/-! ### Comparison of replicas (R441) -/

/-- What a replica holds at an item, without its HIT bits. -/
def State.replica (s : State) (span : Nat) (t : TableRef) : List Nat :=
  let drop (n bit : Nat) : Nat := n - n / 2 ^ bit % 2 * 2 ^ bit
  if isRule t then
    let x := s.rule span (ruleOf t)
    [x.value, x.mask, x.ctl.toNat]
  else if t.ternary then [s.tcamVal span (t.unit % 32) t.row, s.tcamMask span (t.unit % 32) t.row]
  else
    let row := s.sram span t.unit t.row
    match s.tableOf span false t.unit with
    | some g =>
      if g.narrowUnit t.unit then [drop (drop row 253) 125] else if g.entryUnit t.unit then [drop row 253] else [row]
    | none => [row]

/-- REPLICA_COMPARE (R405, R441), by the safety monitoring of KP1: a minority replica is rewritten from the majority with a class-S fault; without a majority
the faults alone are raised. -/
def execReplicaCompare (item : TableRef) (s : State) : Host.Outcome State Fault Refusal :=
  let spans := s.spansUp
  let kind := s.rowKind (spans.headD 0) item
  if kind = 5 || kind = 6 || !s.groupServed 1 then .next s
  else
    let agree (n : Nat) : Nat := (spans.filter (fun k => s.replica k item = s.replica n item)).length
    match spans.find? (fun n => spans.length < 2 * agree n) with
    | some m =>
      let bad := spans.filter (fun n => s.replica n item ≠ s.replica m item)
      .next (bad.foldl (fun s n => (s.copyItem m n item).latchFault (itemSource n item) .s) s)
    | none => .next (spans.foldl (fun s n => s.latchFault (itemSource n item) .s) s)

end Sys2Proof.Machine
end

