-- ==== Sys2Proof/Machine/Window.lean ====
section
/-! DEFINITION. The indirect window onto the program stores and the table units (R127 to R130). -/

namespace Sys2Proof.Machine

/-- What a window register belongs to (R128). -/
inductive WinItem where
  | store (kind stage index : Nat)
  | sram (unit row : Nat)
  | tval (unit row : Nat)
  | tmask (unit row : Nat)
deriving DecidableEq, Repr

/-- A window register: its item, and its number within the item. -/
structure WinReg where
  item : WinItem
  k    : Nat
deriving DecidableEq, Repr

/-- The selection of MC_WIN_SEL (R127). -/
structure WinSel where
  bcast  : Bool
  genB   : Bool
  egress : Bool
  pipe   : Nat
  span   : Nat
deriving DecidableEq, Repr

def winSelOf (w : Word) : WinSel := {
  bcast := getBits w 9 9 = 1, genB := getBits w 8 8 = 1, egress := getBits w 7 7 = 1, pipe := getBits w 6 4,
  span := getBits w 3 0 }

/-- The register at an offset of the window, if the window decodes one there (R128); a stage beyond the pass and a
reserved PIPE decode none (assumption 52). -/
def winReg (sel : WinSel) (off : Nat) : Option WinReg :=
  let d := off - 0x3000000
  if off < 0x3000000 ∨ 4 < sel.pipe then none
  else if d < 0x180000 then
    let st := d / 0x10000
    let r := d % 0x10000
    if stagesOf sel.egress.toNat ≤ st then none
    else if r < 0x4000 then
      (if r % 0x80 / 4 < 21 then some { item := .store kindWord st (r / 0x80), k := r % 0x80 / 4 } else none)
    else if r < 0x4400 then some { item := .store kindDispatch st ((r - 0x4000) / 4), k := 0 }
    else if 0x5000 ≤ r ∧ r < 0x6000 then
      some { item := .store kindKeyMap st ((r - 0x5000) / 0x40), k := r % 0x40 / 4 }
    else none
  else if d < 0x181000 then some { item := .store kindEntry 0 ((d - 0x180000) / 4), k := 0 }
  else if 0x190000 ≤ d ∧ d < 0x1A0000 then
    (if d % 0x10 / 4 < 3 then some { item := .store kindMaint 0 ((d - 0x190000) / 0x10), k := d % 0x10 / 4 } else none)
  else if 0x1A0000 ≤ d ∧ d < 0x1A4000 then
    some { item := .store kindRoutine 0 ((d - 0x1A0000) / 0x80), k := d % 0x80 / 4 }
  else if 0x400000 ≤ d ∧ d < 0xA00000 then
    let e := d - 0x400000
    some { item := .sram (e / 0x10000) (e % 0x10000 / 0x20), k := e % 0x20 / 4 }
  else if 0xA00000 ≤ d ∧ d < 0xE00000 then
    let e := d - 0xA00000
    let u := e / 0x20000
    let row := e % 0x10000 / 0x20
    some { item := if e % 0x20000 < 0x10000 then .tval u row else .tmask u row, k := e % 0x20 / 4 }
  else none

/-- The pass whose pipelines the window shows. DESIGN CHOICE: the stores without stages, the entry-opcode table among them,
stand in ingress pipelines or in the span only (R87), and EGRESS does not act on them; R127 and R128 do not say what it
selects there (assumption 146). -/
def winPass (sel : WinSel) (kind : Nat) : Nat := if staged kind then sel.egress.toNat else 0

/-- The copy that the selection shows. -/
def winCopy (sel : WinSel) (kind : Nat) : Nat :=
  if kind = kindMaint ∨ kind = kindRoutine then sel.span * 10
  else sel.span * 10 + winPass sel kind * 5 + sel.pipe

def winKey (sel : WinSel) (kind stage index : Nat) : Nat :=
  storeKey sel.genB kind (winPass sel kind) stage index

/-- The groups of an item that carry check bits of their own, the bits of a group, and its check bits: a microword has nine
groups of 64 bits with 8 check bits each (R55, R58, R87); no groups: software sees no check bits. -/
def checkPlace (kind : Nat) : Nat × Nat × Nat :=
  if kind = kindWord then (9, 64, 8) else if kind = kindDispatch then (1, 16, 6) else if kind = kindMaint then (1, 64, 8)
  else (0, 0, 0)

/-- The check bits of an item, those of group i at i × their number (R58, assumption 17). -/
def checkField (kind v : Nat) : Nat :=
  let p := checkPlace kind
  (List.range p.1).foldl (fun n i =>
    n + Config.checkBits kind (v / 2 ^ (p.2.1 * i) % 2 ^ p.2.1) % 2 ^ p.2.2 * 2 ^ (p.2.2 * i)) 0

/-- The data of an item. -/
def State.winData (s : State) (sel : WinSel) (x : WinItem) : Nat :=
  match x with
  | .store kind stage index => s.store (winCopy sel kind) (winKey sel kind stage index)
  | .sram u row => s.sram sel.span u row
  | .tval u row => s.tcamVal sel.span u row
  | .tmask u row => s.tcamMask sel.span u row

/-- An item with its check bits (R129). -/
def State.winWhole (s : State) (sel : WinSel) (x : WinItem) : Nat :=
  let v := s.winData sel x
  match x with
  | .store kind _ _ =>
    let p := checkPlace kind
    if p.1 = 0 then v else v % 2 ^ (p.1 * p.2.1) + checkField kind v * 2 ^ (p.1 * p.2.1)
  | _ => v

/-- One register of an item. -/
def winPart (x : WinReg) (v : Nat) : Word :=
  match x.item with
  | .store kind _ _ =>
    if kind = kindDispatch then BitVec.ofNat 32 (v % 2 ^ 22)
    else if kind = kindKeyMap then BitVec.ofNat 32 (v / 2 ^ (16 * x.k) % 2 ^ 13)
    else if kind = kindEntry then BitVec.ofNat 32 (v % 256)
    else BitVec.ofNat 32 (v / 2 ^ (32 * x.k) % 2 ^ 32)
  | _ => BitVec.ofNat 32 (v / 2 ^ (32 * x.k) % 2 ^ 32)

/-- A number that names an item under a selection. -/
def winId (sel : WinSel) (x : WinItem) : Nat :=
  let base := match x with
    | .store kind stage index => winKey sel kind stage index * 4
    | .sram u row => (u * 2048 + row) * 4 + 1
    | .tval u row => (u * 2048 + row) * 4 + 2
    | .tmask u row => (u * 2048 + row) * 4 + 3
  base * 256 + (match x with | .store kind _ _ => winCopy sel kind | _ => sel.span)

/-- What a read of a window register returns: of an item that is captured, the captured bits (R129). DESIGN CHOICE: a register
other than the lowest, of an item that is not the one captured, reads as the item stands; R129 names no value for it
(assumption 145). -/
def State.winRead (s : State) (off : Nat) : Word :=
  let sel := winSelOf (s.reg 0x180)
  match winReg sel off with
  | none => 0
  | some x =>
    match s.progs.captured with
    | some (i, v) => if i = winId sel x.item ∧ x.k ≠ 0 then winPart x v else winPart x (s.winWhole sel x.item)
    | none => winPart x (s.winWhole sel x.item)

/-- WINDOW_READ (R129): a read of an item's lowest register captures the whole item. -/
def execWindowRead (off : Offset) (s : State) : Host.Outcome State Fault Refusal :=
  if s.closed 0x3000000 then .next { s with readData := 0xFFFFFFFF } else
  let o := off.toNat / 4 * 4
  let sel := winSelOf (s.reg 0x180)
  let t := { s with readData := s.winRead o }
  match winReg sel o with
  | none => .next t
  | some x =>
    if x.k = 0 then
      .next { t with progs := { t.progs with captured := some (winId sel x.item, s.winWhole sel x.item) } }
    else .next t

/-! ### Writes -/

/-- A rejected write (R130): a class-N fault with its offset, and the code unless a load is BUSY. -/
def State.winReject (s : State) (off : Nat) (c : LoadCode) (x : LoadPlace) : State :=
  let s := if s.loadBusy then s else s.loadStatus 3 c x
  s.latchFault loadSource .n (off % 2 ^ 26)

/-- Where an item lies, for MC_LOAD_STATUS (R130). -/
def winPlace (sel : WinSel) (x : WinItem) : LoadPlace :=
  match x with
  | .store kind stage index => { section_ := kind, pass := winPass sel kind, stage := stage, index := index }
  | .sram _ row => { index := row }
  | .tval _ row => { index := row }
  | .tmask _ row => { index := row }

/-- The highest data register of an item, whose write commits it (R129); none: the item is read-only. -/
def winLast (x : WinItem) : Option Nat :=
  match x with
  | .store kind _ _ =>
    if kind = kindWord then some 17 else if kind = kindDispatch ∨ kind = kindEntry then some 0
    else if kind = kindKeyMap then some 15 else if kind = kindMaint then some 1 else none
  | _ => some 7

/-- An item with one register replaced. -/
def winPut (x : WinReg) (v : Nat) (w : Word) : Nat :=
  let put (lo n : Nat) : Nat := v - v / 2 ^ lo % 2 ^ n * 2 ^ lo + w.toNat % 2 ^ n * 2 ^ lo
  match x.item with
  | .store kind _ _ =>
    if kind = kindDispatch then put 0 16
    else if kind = kindKeyMap then put (16 * x.k) 13
    else if kind = kindEntry then put 0 8
    else put (32 * x.k) 32
  | _ => put (32 * x.k) 32

/-- Why a write to an item is rejected before its content is looked at (R130). -/
def State.winRefusal (s : State) (sel : WinSel) (x : WinItem) : Option LoadCode :=
  match x with
  | .store _ _ _ =>
    if sel.genB = s.activeGen ∨ s.shadowState = 5 ∨ s.loadBusy then some .targetBusy
    else if s.chip.mode ≠ .test then some .deviceState
    else none
  | _ =>
    if (s.chip.mode = .startUp ∧ sel.bcast) ∨ s.chip.mode = .test then none else some .deviceState

/-- Write a row of a table unit in one span. -/
def State.putRow (s : State) (x : WinItem) (v span : Nat) : State :=
  match x with
  | .sram u row => s.setSram span u row v
  | .tval u row => s.setTcam span u row v (s.tcamMask span u row)
  | .tmask u row => s.setTcam span u row (s.tcamVal span u row) v
  | .store _ _ _ => s

/-- Commit an item (R88, R127, R130). -/
def State.winCommit (s : State) (sel : WinSel) (x : WinItem) (v : Nat) : State :=
  match x with
  | .store kind stage index =>
    let key := winKey sel kind stage index
    (if sel.bcast then s.setStoreAll key v else s.setStoreOne (winCopy sel kind) key v).setReg 0x110 0xFFFFFFFF
  | _ => (if sel.bcast then List.range 16 else [sel.span]).foldl (fun s n => s.putRow x v n) s

/-- The check of a store item that a load would make (R98, R130). -/
def State.winCheck (s : State) (sel : WinSel) (x : WinItem) (v : Nat) : LoadCode :=
  match x with
  | .store kind _ index => checkItem kind (custItem kind index) sel.egress (s.callable 0 sel.genB) v
  | _ => .ok

/-- A write of a window register (R129, R130). -/
def State.windowWrite (s : State) (off : Nat) (value : Word) : State :=
  let sel := winSelOf (s.reg 0x180)
  match winReg sel off with
  | none => s
  | some x =>
    match winLast x.item with
    | none => s
    | some last =>
      if last < x.k then s
      else
        match s.winRefusal sel x.item with
        | some c => s.winReject off c (winPlace sel x.item)
        | none =>
          let id := winId sel x.item
          let cur := match s.progs.staging with
            | some (i, v) => if i = id then v else s.winData sel x.item
            | none => s.winData sel x.item
          let v := winPut x cur value
          if x.k < last then { s with progs := { s.progs with staging := some (id, v) } }
          else
            match s.winCheck sel x.item v with
            | .ok => { s with progs := { s.progs with staging := none } }.winCommit sel x.item v
            | c => s.winReject off c (winPlace sel x.item)

/-- WINDOW_WRITE (R130). -/
def execWindowWrite (off : Offset) (value : Word) (s : State) : Host.Outcome State Fault Refusal :=
  if s.closed 0x3000000 then .next s else
  .next (s.windowWrite (off.toNat / 4 * 4) value)

end Sys2Proof.Machine
end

------------

The lines running from the start of the data through the one that contains "[x.value, x.mask, x.ctl.toNat]" should be reproduced exactly, and only those.

> [Solution for this task]:
/-! ### Comparison of replicas (R441) -/

/-- What a replica holds at an item, without its HIT bits. -/
def State.replica (s : State) (span : Nat) (t : TableRef) : List Nat :=
  let drop (n bit : Nat) : Nat := n - n / 2 ^ bit % 2 * 2 ^ bit
  if isRule t then
    let x := s.rule span (ruleOf t)
    [x.value, x.mask, x.ctl.toNat]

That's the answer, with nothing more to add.